Autumn 2009 editorial: New beginnings
Mark Brown on tackling the challenges presented by mental health difficulty
In one way or another, most of the articles in this issue of One in Four relate to new beginnings. Whether it’s freshening up your wardrobe, embarking on the great adventure that is university, going for a job, trying out a new medication or even, in the case of Time to Change and the New Horizons strategy, trying to bring a fresh way of viewing mental health difficulty into the public eye, all involve something new and revitalising.
The idea that once you have a diagnosis of a mental health difficulty your life is over is one of the most damaging myths that clings to people’s thoughts. Often people are scared to seek help for things that are troubling them for fear that a diagnosis will bring their hopes and aspirations to an end. As damaging is the belief that once ill, it is impossible for anything fresh or new to enter your life.
This is not true. Any mental health difficulty presents challenges, and some present more difficult challenges than others but what they all have in common is that with a bit of help, the right way of thinking about them, a bit of natural ingenuity and a lot of hope, it’s possible to stop these challenges bringing your life to a standstill.
Many mental health difficulties are best seen as disabilities. A disability, very simply, is something that presents you with additional challenges and limitations that other do not face. All disabilities share in common the fact that, with the right assistance and the right adjustments, it is possible to overcome the obstacles they present and achieve things that we want to achieve. Without glasses, many of us would find it difficult to see, for example. Mental heath difficulty is no different.
If we can think of the things that we want to happen in our lives, and learn about the things that might stand in our way in getting to them, then we can begin the process of achieving them. The key for all of us is to see where we might need help on that journey and make sure that we get it.

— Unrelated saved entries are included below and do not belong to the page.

/-- R455, R376: a request to a peer that has no response yet. -/
structure PeerReq where
  id : Nat
  dev : Nat
  dom : Nat
  part : Nat
  tries : Nat
  sentAt : Nat
  deriving DecidableEq, Repr

/-- What the device sends to the outside world. -/
inductive Out where
  /-- R372: an MSI-X message. -/
  | msix (vec : Nat)
  /-- The answer of a host read: bytes and poison. -/
  | hostData (data : List Byte) (poison : Bool)
  | hostReg (val : Dword)
  /-- R473: the Configuration Request Retry Status. -/
  | hostRetry
  /-- R376: the answer to a peer: data, or refused (cause 0x69). -/
  | peerData (src : Nat) (data : List Byte) (poison : Bool)
  | peerRefused (src : Nat)
  /-- R127, R373, R376: a write, read or atomic request to a peer: this device's index, the peer, the port, the offset. A byte that
  the request's doubles hold and the store does not write is none. -/
  | peerSend (src dev port off : Nat) (data : List (Option Byte))
  /-- R460: the poison indication of the write of `n` bytes sent to a peer. -/
  | peerPoison (src dev off n : Nat)
  | peerLoad (src dev port off len : Nat)
  /-- R373: an atomic request of a double; `half` as in `Msg`. -/
  | peerAtomic (src dev port off half op v cmp : Nat)
  | spdm (data : List Byte)
  | snoopDone (hpa : Nat)
  deriving DecidableEq, Repr

/-- An act still to be done before CLK advances. -/
inductive Act where
  /-- One event. -/
  | event (i : Instr)
  /-- One word of a group: core, packet of the turn, position. -/
  | word (core pkt pos : Nat)
  /-- The end of an issue cycle of a core. -/
  | cycleEnd (core : Nat)
  /-- The end of a packet of a turn, and of the turn. -/
  | packetEnd (core pkt : Nat)
  | turnEnd (core : Nat)
  deriving DecidableEq, Repr

/-- R474: a firmware image in a flash slot: the header's length, SVN and signature, the public key that signed it, and the slot's bytes from the
end of the header on, of which the image has as many as the length says. -/
structure Image where
  length : Nat
  svn : Nat
  sig : List Byte
  key : List Byte
  flash : List Byte
  deriving DecidableEq, Repr

/-- R475: the DOE responder. -/
structure Spdm where
  version : Bool
  caps : Bool
  algs : Bool
  transcript : List Byte
  deriving DecidableEq, Repr

/-- A counter increment that could not be made (R482): its address, whether it is a VA, the cause and the domain. -/
structure FailedAdd where
  id : Nat
  addr : Nat
  part : Nat
  dom : Nat
  deriving DecidableEq, Repr

/-- A counter increment that waits for a page (R482, R435), or for the answer of peer `tr` - 16 (R375, R455); `addr` is a VA of the ASID, or an
IA where it has none (R439); `block` is the near-memory block whose increment it is (R207), 0 for none. -/
structure HeldAdd where
  die : Nat
  ia : Nat
  inc : Nat
  scope : Nat
  tr : Nat
  part : Nat
  dom : Nat
  addr : Nat
  block : Nat
  asid : Option Nat
  deriving DecidableEq, Repr

/-- R410: a region-fatal fault that is due: partition, domain, workgroup and the fault. -/
structure RegionFault where
  part : Nat
  dom : Nat
  wg : Nat
  info : FaultInfo
  deriving DecidableEq, Repr

/-- The machine. -/
structure State where
  clk : Nat
  seq : Nat
  nextId : Nat
  draws : Nat
  cur : Option Cur
  agenda : List Act
  /-- What the outside world will do, and when; and what it presents now. -/
  inbox : List (Nat × Instr × Msg)
  msg : Msg
  outbox : List Out
  threads : Tbl Thread
  braids : Tbl Braid
  wgs : Tbl Workgroup
  cores : Tbl Core
  clusters : Tbl Cluster
  dies : Tbl Die
  stackTbl : Tbl Stack
  parts : Tbl Partition
  launches : Tbl Launch
  reqs : Tbl EReq
  /-- R52: rounds completed in an earlier cycle, to be passed on. -/
  formed : List Nat
  /-- R307: QFENCE entries to be placed in the next cycle. -/
  qfences : List (Nat × Nat × Word)
  ranges : Tbl (BitVec 192)
  hostWindow : Window
  dram : Mem
  dramPoison : List Nat
  hostMem : Mem
  hostPoison : List Nat
  haroot : Dword
  piroot : Dword
  cmroot : Dword
  hatlb : Tbl Nat
  pitlb : Tbl Nat
  cmtlb : Tbl Nat
  devidx : Word
  ports : List Port
  lost : List Nat
  /-- What this device has written to its peers, by peer and offset (device * 2^40 + offset). -/
  peerMem : Mem
  peerReqs : List PeerReq
  /-- R455: the peers that have answered the access that goes on now, each with the number of its retries. -/
  peerOpen : List (Nat × Nat)
  /-- R455: the writes and atomics of peers that have been performed: source, tag and answer. -/
  peerDone : List (Nat × Nat × Out)
  cxlUp : Bool
  hdmBase : Nat
  hdmSize : Nat
  /-- R367: the words of the other CXL component registers that the host has written. -/
  cxlRegs : Tbl Word
  msixMask : BitVec 64
  msixPend : BitVec 64
  /-- R367: the address and data words of the MSI-X table. -/
  msixTable : Tbl Word
  failedAdds : List FailedAdd
  heldAdds : List HeldAdd
  /-- R435: write-backs of home lines that wait for their page. -/
  heldBacks : List Back
  regionFaults : List RegionFault
  /-- R473, R474: the steps of the reset sequence that have ended: 5 once the device is ready. -/
  bootStep : Nat
  slotA : Image
  slotB : Image
  /-- R374, R473, R474: what fuses hold: the device index, the digest of the signing key and the security version floor. -/
  fuseIdx : Word
  keyDigest : List Byte
  svnFloor : Nat
  reserveUsed : List Nat
  /-- R479: clusters removed from service. -/
  removed : List Nat
  tripped : Bool
  spdm : Spdm
  deriving DecidableEq, Repr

Watching us, watching them, watching us
This issue of One in Four sees the first of our media round table features, where we bring together people who experience mental health difficulties to discuss how it feels to watch, read or listen to pieces of media made about mental health difficulties. We have already come a long way in the ways that mental health difficulty is represented in the media, with better factual reporting, but there is still much distance to travel.
It is important that all of us celebrate accurate, positive representations of people with mental health difficulty and take time to challenge those portrayals that are less helpful. While large organisations and charities already do an excellent job of this on behalf of people with mental health difficulties, it is even more important that those of us w ho do experience mental health difficulty, and those of us who are close to those that do, make our voices heard. Ultimately, it is us that careless reporting and stereotypical images affect most.